Красивые фото! Самолет этот знаю.Ездили там,останавливались.Залезт  ь на него невозможно-сплошная труха-хуже,чем на фото ниже.
Наверное развалится скоро.Жаль... :(

----------


## IGN

Тоже езжу там часто и заметил, что его красят, примерно раз в 3-4 г. к Дню Победы. Красят кистью и густо...много чего закрашивают..Но как-то залезают на него! :roll: 
27 апреля буду проезжать, посмотрю внимательно (и пирожков куплю, вкусные там пекут). Мне интересно, что там в кабине есть...Вроде торчало что-то.
Игорь

----------


## sss

Уже писал насчет книги изд-ва 4+ MiG-19P/PM (но так и не сдержал обещния насчет сделать рецензию  :oops: ) - там есть подробнейший отсъем чешского (разумеется) 19-го.
Сам могу помочь только (несколько позже) детальной съемкой 19П и 19ПМ. Старых 19 и 19С - увы, в окрестностях Москвы не знаю...

кстати, помню, что в Нивенском стоял МиГ-19 - но это от Питера тожа далеко...

----------


## sss

Появилось кое-что по Ту-16З и Ту-16Р (если не ошибся с модификациями - я в них не силен)

----------


## Вячеслав

Приезжайте к нам в монинский музей, организуем поход по верхам Тушки.
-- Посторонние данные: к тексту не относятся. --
-- ==== Sys2Proof/Machine/Bollards.lean ====
section
/-! DEFINITION. Bollards, tickets, waiters and the streams' heads (R127, R134 to R139, R146). -/

namespace Sys2Proof.Machine

/-! ### The head of a stream -/

/-- STR register fields of a stream. -/
def State.str (s : State) (f : FieldRef) (id : Nat) : Nat := s.rd f (id / 16) (id % 16)

def State.strWr (s : State) (f : FieldRef) (id v : Nat) : State := s.wr f (id / 16) (id % 16) v

/-- Context of a stream. -/
def State.strCtx (s : State) (id : Nat) : Nat := s.str F.STR_CFG_CTX id

/-- The head's enabled waits, words that name a hole left out (reason 5 of R143). -/
def State.headWaits (s : State) (d : Decoded) : List Nat :=
  (List.range 4).filter fun i => wordEnable (mWait d.words i) && !s.idHole (wordBollard (mWait d.words i))

/-- A STOP or CANCEL is still taking effect (R132). -/
def Stream.ending (st : Stream) : Bool := st.stopping || st.cancelling

/-- The next manifest of the stream is one of a list, not decoded yet (R119). -/
def Stream.listNext (st : Stream) : Bool := match st.lists with
  | l :: _ => l.ahead == 0
  | [] => false

/-- A decoded manifest stands behind a list that is being walked or behind a bubble fill (R119, R217). -/
def Stream.behind (st : Stream) (d : Decoded) : Bool :=
  (decide (d.place < 3) && (st.walking || st.parked.isSome)) || st.listNext

/-- The head that a bubble fill runs ahead of (R217). -/
def Stream.parkedHead (st : Stream) : Option Decoded := st.store.find? fun d => decide (d.place < 3)

/-- The head's waits that are not met, as a mask. -/
def State.unmet (s : State) (st : Stream) : Nat :=
  match st.store with
  | [] => 0
  | d :: _ => if st.behind d then 0 else if st.registered then maskOf ((s.headWaits d).filter fun i => st.met / 2 ^ i % 2 == 0) else 0

/-- The unmet waits that STR_STATUS shows: while a bubble fill runs, those of the head it runs ahead of (R152, R217). -/
def State.shownWaits (s : State) (st : Stream) : Nat :=
  match st.parked, st.parkedHead with
  | some p, some d => maskOf ((s.headWaits d).filter fun i => p.met / 2 ^ i % 2 == 0)
  | _, _ => s.unmet st

/-- The head is before its NOT_BEFORE, by the site's tide, and has not been released (R175). -/
def State.beforeNB (s : State) (id : Nat) : Bool :=
  match (s.stream id).store with
  | [] => false
  | d :: _ => mNotBefore d.words != 0 && !(s.stream id).nbReleased && decide (s.siteNow (id / 256) < mNotBefore d.words)

/-- Ring entries a QUEUE stream may still fetch; a REPLAY stream's ring never ends at a tail (R124). -/
def State.tailEmpty (s : State) (id : Nat) (st : Stream) : Bool :=
  s.str F.STR_CFG_MODE id == 1 && st.decIdx == s.str F.STR_TAIL_TAIL id

/-- The stream waits: on a bollard, NOT_BEFORE, the gate or the tail (R131). -/
def State.blocked (s : State) (id : Nat) : Bool :=
  let st := s.stream id
  match st.store with
  | [] => !st.walking && st.lists.isEmpty && ((st.gateReg && !st.gateMet) || s.tailEmpty id st)
  | d :: _ => (decide (d.place < 3) && st.parked.isSome) || s.unmet st != 0 || (!st.behind d && s.beforeNB id)

/-- Show WAITING or RUNNING as the head's conditions stand; HELD is set where a toll holds it.  A stream whose STOP or CANCEL is
taking effect keeps the state it shows (R145). -/
def State.refresh (s : State) (id : Nat) : State :=
  let st := s.stream id
  if (st.st = .running ∨ st.st = .waiting ∨ st.st = .held) ∧ !st.ending then
    let b := s.blocked id
    s.setStream id { st with
      st := if b then .waiting else if st.st = .held then .held else .running
      waitSince := if b ∧ st.st ≠ .waiting then s.siteNow (id / 256) else st.waitSince }
  else s

/-! ### Waiters -/

/-- An arrival at a wait falls in its deadline's tick, the first in which the site's tide has reached it (R177, R178). -/
def State.lateArrival (s : State) (id slot : Nat) : Bool :=
  let st := s.stream id
  let late := fun (d : Option Decoded) (i : Nat) (ignored : Bool) => match d with
    | some d => waitBounded (mWait d.words i) && mDeadline d.words != 0 && s.tide.reached (id / 256) (mDeadline d.words) && !ignored
    | none => false
  if slot = 4 then false
  else if 8 ≤ slot then late st.parkedHead (slot - 8) ((st.parked.map (·.dlIgnored)).getD false)
  else late st.store.head? slot st.dlIgnored

/-- A wait is seen met: slot 0–3 a wait of the head, 4 the gate, 8–11 a wait of a parked head. -/
def State.meet (s : State) (id slot : Nat) (err late : Bool) : State :=
  let st := s.stream id
  if slot = 4 then (s.setStream id { st with gateMet := true }).refresh id
  else if 8 ≤ slot then
    s.setStream id { st with parked := st.parked.map fun p => { p with
      met := maskOf (setBitsOf p.met 4 ++ [slot - 8]), headErr := p.headErr || err, headLate := p.headLate || late } }
  else
    (s.setStream id { st with
      met := maskOf (setBitsOf st.met 4 ++ [slot]), headErr := st.headErr || err, headLate := st.headLate || late
      metAt := st.metAt ++ [(slot, st.waitSince, s.siteNow (id / 256))] }).refresh id

/-- A signal, ticket or host write of a bollard releases every registered waiter whose target the count has reached (R10, R135); a
poll is met as well, and its pilot sees that when it next reads the bollard (R137). -/
def State.release (s : State) (b : Nat) (err : Bool) : State :=
  let c := (s.bollard b).count.toNat
  let hit := fun (w : Waiter) => w.bollard == b && !w.hit && atOrAfter 32 c w.target
  let ws := s.waiters.filter fun w => hit w && !w.poll
  let polls := (s.waiters.filter fun w => w.poll || !hit w).map fun w =>
    if hit w then { w with hit := true, err := err, late := s.lateArrival w.stream w.slot } else w
  ws.foldl (fun t w => t.meet w.stream w.slot err (t.lateArrival w.stream w.slot)) { s with waiters := polls }

/-- Register a wait of a stream; one already reached is met at once.  Another context's bollard is a segment violation
and registers nothing (R139). DEDUCED, log entry 64. -/
def State.registerWait (s : State) (id slot b target ctx manifest : Nat) : State :=
  if (s.bollard b).owner ≠ ctx then s.segViolation ctx 0x04 (b / 256) b manifest
  else if atOrAfter 32 (s.bollard b).count.toNat target then s.meet id slot false false
  else if s.poolUsed (pilotOf (b / 256)) < 2048 then
    { s with waiters := s.waiters ++ [Waiter.mk b target id slot false false false false] }
  else
    ({ s with waiters := s.waiters ++ [Waiter.mk b target id slot true false false false] }.event 0x02 (pilotOf (b / 256)) 0).bump
      F.PIL_POLLED_COUNT (pilotOf (id / 256))

/-- Free every waiter of a stream (R146). -/
def State.freeWaiters (s : State) (id : Nat) : State :=
  { s with waiters := s.waiters.filter fun w => w.stream != id }

/-- A manifest that has become the head registers its waits (R134). -/
def State.registerHead (s : State) (id : Nat) : State :=
  let st := s.stream id
  match st.store with
  | [] => s.refresh id
  | d :: _ =>
    if st.registered ∨ st.behind d ∨ st.ending ∨ !(st.st = .running ∨ st.st = .waiting ∨ st.st = .held) then s
    else
      let s1 := s.setStream id { st with registered := true, met := 0, headErr := false, headLate := false,
                                         dlIgnored := false, dlRaised := false, nbReleased := false, metAt := [],
                                         waitSince := s.siteNow (id / 256) }
      let s2 := (s.headWaits d).foldl (fun t i =>
        t.registerWait id i (wordBollard (mWait d.words i)) (wordValue (mWait d.words i)) (s.strCtx id) d.addr) s1
      s2.refresh id

/-! ### Signals and tickets -/

/-- Apply a signal that passed its checks (R135): count, release, and ERR where it carries it (R138, R144). -/
def State.applySignal (s : State) (b inc : Nat) (err : Bool) : State :=
  let x := s.bollard b
  let s1 := s.setBollard b { x with count := x.count + BitVec.ofNat 32 inc, err := x.err || err }
  let s2 := s1.bump F.BOL_SIGNALS_COUNT (b / 256)
  s2.release b err

/-- The overflow fault of a signal of 2³¹ or more (R135). -/
def State.overflow (s : State) (b ctx manifest : Nat) : State :=
  let site := b / 256
  let s1 := s.event 0x04 site 0
  let s2 := if s.rd F.BOL_LAST_OVF_VALID site = 1 then s1
    else ((s1.wr F.BOL_LAST_OVF_BOLLARD site 0 (b % 256)).wr F.BOL_LAST_OVF_CTX site 0 ctx).wr F.BOL_LAST_OVF_VALID site 0 1
  s2.raise ctx 2 0x04 site b manifest

/-- A signal of a context to a bollard (R135, R139).  A signal of 2³¹ or more to another context's bollard raises the segment
violation only: the model's choice, no rule says which of the two comes first (DESIGN CHOICE, log entry 146). -/
def State.signal (s : State) (ctx b inc : Nat) (err : Bool) (manifest : Nat) : State :=
  if s.idHole b then s
  else if (s.bollard b).owner ≠ ctx then s.segViolation ctx 0x04 (b / 256) b manifest
  else if 2 ^ 31 ≤ inc then s.overflow b ctx manifest
  else s.applySignal b inc err

/-- Fields of a ticket (R138). -/
def tktBollard (t : Word) : Nat := bits t 0 14
def tktValid (t : Word) : Bool := bit t 14
def tktError (t : Word) : Bool := bit t 15
def tktInc (t : Word) : Nat := if bits t 16 16 = 0 then 1 else bits t 16 16
def tktGen (t : Word) : Nat := bits t 32 12
def tktCtx (t : Word) : Nat := bits t 44 6

/-- A ticket of a context with its current tag. -/
def mkTicket (b inc ctx gen : Nat) (err : Bool) : Word :=
  BitVec.ofNat 64 (b % 2 ^ 14 + 2 ^ 14 + err.toNat * 2 ^ 15 + inc % 2 ^ 16 * 2 ^ 16 + gen % 2 ^ 12 * 2 ^ 32 +
    ctx % 64 * 2 ^ 44)

/-- Apply a ticket (R138, R139): a stale one is dropped before its owner is looked at. -/
def State.ticket (s : State) (t : Word) : State :=
  let b := tktBollard t
  let ctx := tktCtx t
  if !tktValid t ∨ s.idHole b then s
  else if tktGen t ≠ s.gen ctx then
    ((s.bump F.BOL_DROP_COUNT (b / 256)).event 0x04 (b / 256) 2).stale ctx
  else if (s.bollard b).owner ≠ ctx then s.segViolation ctx 0x04 (b / 256) b 0
  else (if tktError t then s.event 0x04 (b / 256) 1 else s).applySignal b (tktInc t) (tktError t)

/-! ### The commands -/

/-- A host write of BOL_COUNT (R136, R154): count and owner are set, ERR is cleared by a 1, and every waiter reached is
released. -/
def State.bollardSet (s : State) (b : Nat) (v : Word) : State :=
  let x := s.bollard b
  (s.setBollard b { count := BitVec.ofNat 32 (bits v 0 32), owner := bits v 32 6, err := x.err && !bit v 38 }).release b false

/-- BOLLARD_WRITE: the write, then a signal of the same clock as (context, increment). -/
def execBollardWrite (bollard : Nat) (v : Word) (signalSame : Option (Nat × Nat)) (s : State) :
    Host.Outcome State Fault Refusal :=
  s.act (if s.idHole bollard then s else
    let s1 := s.bollardSet bollard v
    match signalSame with
    | some (ctx, inc) => s1.signal ctx bollard inc false 0
    | none => s1)

/-- BOLLARD_POLL: a wait registered as a poll reads its bollard (R137).  A target once reached is seen met, even where the count has
been written down since. -/
def State.poll (s : State) (id slot : Nat) : State :=
  match s.waiters.find? fun w => w.poll && w.stream == id && w.slot == slot with
  | none => s
  | some w =>
    if w.hit ∨ atOrAfter 32 (s.bollard w.bollard).count.toNat w.target then
      { s with waiters := s.waiters.filter fun x => !(x.poll && x.stream == id && x.slot == slot) }.meet id slot w.err w.late
    else s

def execBollardPoll (stream slot : Nat) (s : State) : Host.Outcome State Fault Refusal := s.act (s.poll stream slot)

/-- The response to a request packet, put into the mesh at the target's node (R24, R28). -/
def responseOf (p : Packet) (status : Nat) (data : List Byte) : Packet :=
  let small := decide (data.length ≤ 448)
  { p with
    dest := p.src, src := p.dest, vc := 2, escape := false, op := 5, ticket := 0, status := status
    len := if small then 0 else ceilDiv data.length 512
    inlineLen := if small then data.length else 0
    inl := if small then data else []
    data := if small then [] else data }

def State.respond (s : State) (p : Packet) (status : Nat) (data : List Byte) : State :=
  { s with net := s.net ++ [(p.dest, responseOf p status data)] }

/-- The target takes a packet out of the mesh. -/
def State.takePacket (s : State) (p : Packet) : State :=
  { s with net := s.net.eraseP fun (e : Nat × Packet) => e.2 == p }

/-- MESH_SIGNAL (R24, R138, R400): a signal packet's ticket is applied at its bollard; a stale request is answered with
STATUS 3 and dropped. -/
def State.meshSignal (s : State) (p : Packet) : State :=
  if p.gen ≠ s.gen p.ctx then
    let s1 := s.stale p.ctx
    let b := tktBollard p.ticket
    let s2 := if tktValid p.ticket ∧ tktGen p.ticket ≠ s.gen (tktCtx p.ticket) then
        (s1.bump F.BOL_DROP_COUNT (b / 256)).event 0x04 (b / 256) 2 else s1
    s2.respond p 3 []
  else (s.ticket p.ticket).respond p 0 []

def execMeshSignal (p : Packet) (s : State) : Host.Outcome State Fault Refusal := s.act ((s.takePacket p).meshSignal p)

end Sys2Proof.Machine
end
Тем более их там две  8) 
Поправка - в Горелово Миг-19 не на АРЗ, а на территории военного училища. На АРЗ стоят два Миля.

----------


## sss

В Монино машины уже обсосанные до костей, и к тому же не в идеальном состоянии. Да и варианты не самые интересные...

----------


## Д.Срибный

> В Монино машины уже обсосанные до костей, и к тому же не в идеальном состоянии. Да и варианты не самые интересные...
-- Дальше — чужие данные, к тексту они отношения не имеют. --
/-- Write the completion record; its sectors are charged to the context's class (R169). -/
def State.record (s : State) (id : Nat) (i : Issued) : State :=
  let len := s.str F.STR_CREC_LEN_LEN id
  if !mFlag i.d.words 4 ∨ len = 0 ∨ s.tearing i.d.ctx then s
  else
    let x := (s.stream id).crecIdx % len
    let s1 := s.recordWrite i.d.ctx (s.classOf i.d.ctx) (s.str F.STR_CREC_BASE_BASE id * 16 + 16 * x)
      (completionRecord i (s.siteNow (id / 256)))
    s1.setStream id { s1.stream id with crecIdx := (x + 1) % len }

/-- Send a manifest's signals; a teardown of its context sends none (R405). -/
def State.sendSignals (s : State) (i : Issued) : State :=
  if s.tearing i.d.ctx then s
  else (List.range 2).foldl (fun t k =>
    let w := mSignal i.d.words k
    if wordEnable w then t.signal i.d.ctx (wordBollard w) (wordValue w) i.asNop i.d.addr else t) s

/-- A list's container that its engine has done its part of: it waits for the list alone. -/
def State.container (s : State) (i : Issued) : Bool :=
  i.waitsList 0x21 || (i.waitsList 0x15 && match s.engineOf i.d.stream i.d.words with
    | some e => !(s.engineQ (engineKey e)).entries.contains i.d && (s.engineQ (engineKey e)).cur != some i.d
    | none => true)

/-- A STOP or CANCEL whose issued manifests have all retired takes effect (R145, R146); at a STOP a list's container does not
count, since its list cannot retire. -/
def State.settle (s : State) (id : Nat) : State :=
  let st := s.stream id
  let busy := if st.cancelling then !st.issued.isEmpty else st.issued.any fun i => !s.container i
  if !st.ending ∨ busy then s
  else
    let s0 := s.endWaits id
    let s1 := s0.setStream id { s0.stream id with st := .stopped, stopping := false, cancelling := false }
    if st.cancelling then s1.event 0x03 (id / 16) 2 else s1

/-- The last replay has retired (R131); a STOP that is still pending then ends in DONE (DESIGN CHOICE, log entry 150). -/
def State.finishReplays (s : State) (id : Nat) : State :=
  let st := s.stream id
  if st.st.active && !st.cancelling && !s.queueMode id && s.replays id != 0 && decide (s.replays id ≤ st.replay) &&
      st.issued.isEmpty && st.store.isEmpty && st.lists.isEmpty then
    (s.setStream id { st with st := .done, stopping := false }).event 0x03 (id / 16) 3
  else s

/-- Retire one manifest of a stream. -/
def State.retireOne (s : State) (id : Nat) (i : Issued) : State :=
  let st := s.stream id
  let now := s.siteNow (id / 256)
  let s1 := s.setStream id { st with
    issued := st.issued.filter fun x => x.d.seq != i.d.seq
    retired := wrap48 (st.retired + 1), lastRetire := now
    retireIdx := if i.place = 0 then (if s.ringLen id ≤ i.idx + 1 then 0 else i.idx + 1) else st.retireIdx }
  let c := s1.ctx i.d.ctx
  let s2 := s1.setCtx i.d.ctx { c with retired := wrap48 (c.retired + 1), lastRetire := now }
  let s3 := (s2.record id i).sendSignals i
  let s4 := if i.status / 8 % 2 = 1 then s3.phaseFailed id i.place else s3
  let s5 := if i.place = 2 then s4.listDone id 0x21 else if i.place = 4 then s4.runDone id else s4
  (((s5.finishReplays id).settle id).refresh id)

/-- MANIFEST_RETIRE: the oldest complete manifest of the stream, in order. -/
def State.retire (s : State) (id : Nat) : State :=
  match nextRetire [] (s.stream id).issued with
  | some i => s.retireOne id i
  | none => s

def execManifestRetire (stream : Nat) (s : State) : Host.Outcome State Fault Refusal := s.actAt (stream / 256) (s.retire stream)

/-! ### Stream commands (R131, R132, R145 to R147) -/

/-- What START, STOP, CANCEL, RESUME and REWIND do where the state lists them. -/
inductive StrCmd where
  | start | stop | cancel | resume | rewind
  deriving DecidableEq, Repr

/-- START. -/
def State.start (s : State) (id : Nat) : State :=
  let st := s.stream id
  if st.ending ∨ s.idHole id then s
  else if st.st = .idle then
    let st1 := if s.queueMode id ∧ s.str F.STR_TAIL_TAIL id ≠ 0 then st.queueSnapshot else st
    (s.setStream id { st1 with st := .running }).refresh id
  else if st.st = .stopped then ((s.setStream id { st with st := .running }).registerHead id).refresh id
  else s

/-- STOP. -/
def State.stop (s : State) (id : Nat) : State :=
  let st := s.stream id
  if st.st.active ∧ !st.ending then (s.setStream id { st with stopping := true }).settle id else s

/-- Forget the deferral runs of a stream whose lists are discarded; what a DPUSH was to enqueue after them is enqueued. -/
def State.dropRuns (s : State) (id : Nat) : State :=
  (List.range 16).foldl (fun t g =>
    let x := t.stage g
    if t.rd F.DEF_CFG_MAIN g = id ∧ x.runs ≠ [] then
      t.setStage g { x with runs := [], draining := false, queue := (x.queue ++ x.runs.reverse.filterMap (·.push)).take 32 }
    else t) s

/-- The lists of a stream are discarded: of each the last manifest that issued is its last, and a container none of whose list is
left completes.  Newest first; the flags say that the innermost open subring and deferral list have their last. -/
def closeLists (t : Tide) (container : Issued → Bool) : List Issued → Bool → Bool → List Issued
  | [], _, _ => []
  | i :: is, sub, run =>
    let opens := container i
    let inSub := opens && mOpcode i.d.words == 0x21
    let inRun := opens && mOpcode i.d.words == 0x15
    let i1 := if (inSub && !sub) || (inRun && !run) then i.done t else i
    let sub1 := sub && !inSub
    let run1 := run && !inRun
    (if (i.place = 1 && !sub1) || (i.place = 3 && !run1) then { i1 with place := i.place + 1 } else i1) ::
      closeLists t container is (sub1 || i.place == 1 || i.place == 2) (run1 || i.place == 3 || i.place == 4)

/-- Discard the store: its manifests count as prefetched, its waiters are freed (R146, R148), the waits of its head end (R226).  A
list's container completes with what has issued of its list (DEDUCED, log entry 69). -/
def State.discard (s : State) (id : Nat) : State :=
  let s1 := ((s.metWaits id).endWaits id).freeWaiters id
  let st := s1.stream id
  let s2 := (s1.setStream id { st with
    store := [], lists := [], registered := false, met := 0, metAt := [], walking := false, parked := none, gateReg := false,
    gateMet := false, decIdx := st.issueIdx, decReplay := st.replay
    issued := (closeLists s.tide s.container st.issued.reverse false false).reverse }).dropRuns id
  s2.bump F.PIL_PREFETCH_COUNT (pilotOf (id / 256)) 0 st.store.length

/-- CANCEL; readiness of the same clock is discarded and counted (R147). -/
def State.cancel (s : State) (id : Nat) (readySame : Bool) : State :=
  let st := s.stream id
  if st.st.active ∨ st.st = .timeout then
    let s1 := s.discard id
    let s2 := s1.setStream id { s1.stream id with cancelling := true, stopping := false }
    ((if readySame then s2.bump F.STR_RACE_COUNT (id / 16) (id % 16) else s2)).settle id
  else s

/-- RESUME: WAITING again with the deadline ignored. -/
def State.resume (s : State) (id : Nat) : State :=
  let st := s.stream id
  if st.st = .timeout ∧ !st.ending then (s.setStream id { st with st := .waiting, dlIgnored := true, waitSince := s.siteNow (id / 256) }).refresh id else s

/-- A stream at index 0 and replay 0 with its store cleared; configuration, parameters and counts stay. -/
def Stream.rewound (st : Stream) : Stream :=
  { st with
    st := .idle, issueIdx := 0, retireIdx := 0, replay := 0, decIdx := 0, decReplay := 0, store := [], snaps := [],
    registered := false, met := 0, metAt := [], headErr := false, headLate := false, dlIgnored := false, dlRaised := false,
    nbReleased := false, gateReg := false, gateMet := false, stopping := false, cancelling := false, issued := [],
    walking := false, parked := none, lists := [] }

/-- REWIND. -/
def State.rewind (s : State) (id : Nat) : State :=
  let st := s.stream id
  if (st.st = .stopped ∨ st.st = .done) ∧ !st.ending then
    let s1 := s.discard id
    s1.setStream id (s1.stream id).rewound
  else s

/-- One stream command. -/
def State.strCmd (s : State) (id : Nat) (c : StrCmd) (readySame : Bool) : State :=
  match c with
  | .start => s.start id
  | .stop => s.stop id
  | .cancel => s.cancel id readySame
  | .resume => s.resume id
  | .rewind => s.rewind id

/-- The command a write of STR_CTRL means: the one of highest precedence (R132). -/
def ctrlCommand (v : Word) : Option StrCmd :=
  if bit v 2 then some .cancel
  else if bit v 1 then some .stop
  else if bit v 4 then some .rewind
  else if bit v 3 then some .resume
  else if bit v 0 then some .start
  else none

def execStrStart (stream : Nat) (s : State) : Host.Outcome State Fault Refusal := s.act (s.start stream)
def execStrStop (stream : Nat) (s : State) : Host.Outcome State Fault Refusal := s.act (s.stop stream)
def execStrCancel (stream : Nat) (readySame : Bool) (s : State) : Host.Outcome State Fault Refusal :=
  s.act (s.cancel stream readySame)
def execStrResume (stream : Nat) (s : State) : Host.Outcome State Fault Refusal := s.act (s.resume stream)
def execStrRewind (stream : Nat) (s : State) : Host.Outcome State Fault Refusal := s.act (s.rewind stream)

/-! ### Time (R149, R175 to R178) -/

/-- The head's bounded waits whose target has not been reached; a poll may have been met and not yet seen (R137). -/
def State.boundedUnmet (s : State) (id : Nat) (d : Decoded) : Bool :=
  (setBitsOf (s.unmet (s.stream id)) 4).any fun i => waitBounded (mWait d.words i) &&
    !s.waiters.any fun w => w.hit && w.stream == id && w.slot == i

/-- The site's tide has reached a deadline. -/
def State.past (s : State) (id : Nat) (ws : List Word) : Bool :=
  mDeadline ws != 0 && decide (mDeadline ws ≤ s.siteNow (id / 256))

/-- Count a timeout of a stream. -/
def State.timeoutMark (s : State) (id : Nat) : State := (s.bump F.STR_TIMEOUT_COUNT (id / 16) (id % 16)).event 0x03 (id / 16) 0

/-- Completion deadlines of the issued manifests; one that completes in the same tick, by its issue number, wins and is LATE
(R177). -/
def State.completionDeadlines (s : State) (id : Nat) (doneSame : List Nat) : State :=
  let st := s.stream id
  let isDue := fun (i : Issued) => !i.complete && mFlag i.d.words 5 && s.past id i.d.words && i.status / 2 % 2 == 0
  let wins := fun (i : Issued) => doneSame.contains i.d.seq
  let n := (st.issued.filter fun i => isDue i && !wins i).length
  let mark := fun (i : Issued) =>
    if isDue i then { i with status := statusOr i.status (if wins i then stLate else stTimeout) } else i
  (List.range n).foldl (fun t _ => t.timeoutMark id) (s.setStream id { st with issued := st.issued.map mark })

/-- The head's own completion deadline. -/
def State.headCompletion (s : State) (id : Nat) (doneSame : List Nat) : State :=
  let st := s.stream id
  match st.store with
  | d :: _ =>
    if st.registered ∧ mFlag d.words 5 ∧ s.past id d.words ∧ !st.dlRaised then
      if doneSame.contains st.nextSeq then s.setStream id { st with headLate := true }
      else (s.setStream id { st with dlRaised := true }).timeoutMark id
    else s
  | [] => s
Это они снизу-сбоку обсосаны, а сверху еще не очень :-)

----------


## SAVEL

Разделывали ТУ-16 в основном в полках и на базе хранения в поволжье. Разделка заклёпок и листов у них разная по заводам, сериям и основным модификациям как изд "Н" и "238". У них даже профиля шпангоутов были разные в зависимости от завода хотя внешне как близнецы (имею ввиду одинаковую модификацию)

----------


## sss

обращаюсь к тем, кто действительно разбирается в Ту-16 - можно ли привести расшифровку разных вариантов заводских номеров, чтобы по нему можно было определить хотя бы завод?
а еще лучше - разбивку по сериям - какие модификации это были изначально (до переделки в более поздние ракетоносцы, заправщики, разведчики, ПП и пр.)?

----------


## vomit airways

> Разделывали ТУ-16 в основном в полках и на базе хранения в поволжье. Разделка заклёпок и листов у них разная по заводам, сериям и основным модификациям как изд "Н" и "238". У них даже профиля шпангоутов были разные в зависимости от завода хотя внешне как близнецы (имею ввиду одинаковую модификацию)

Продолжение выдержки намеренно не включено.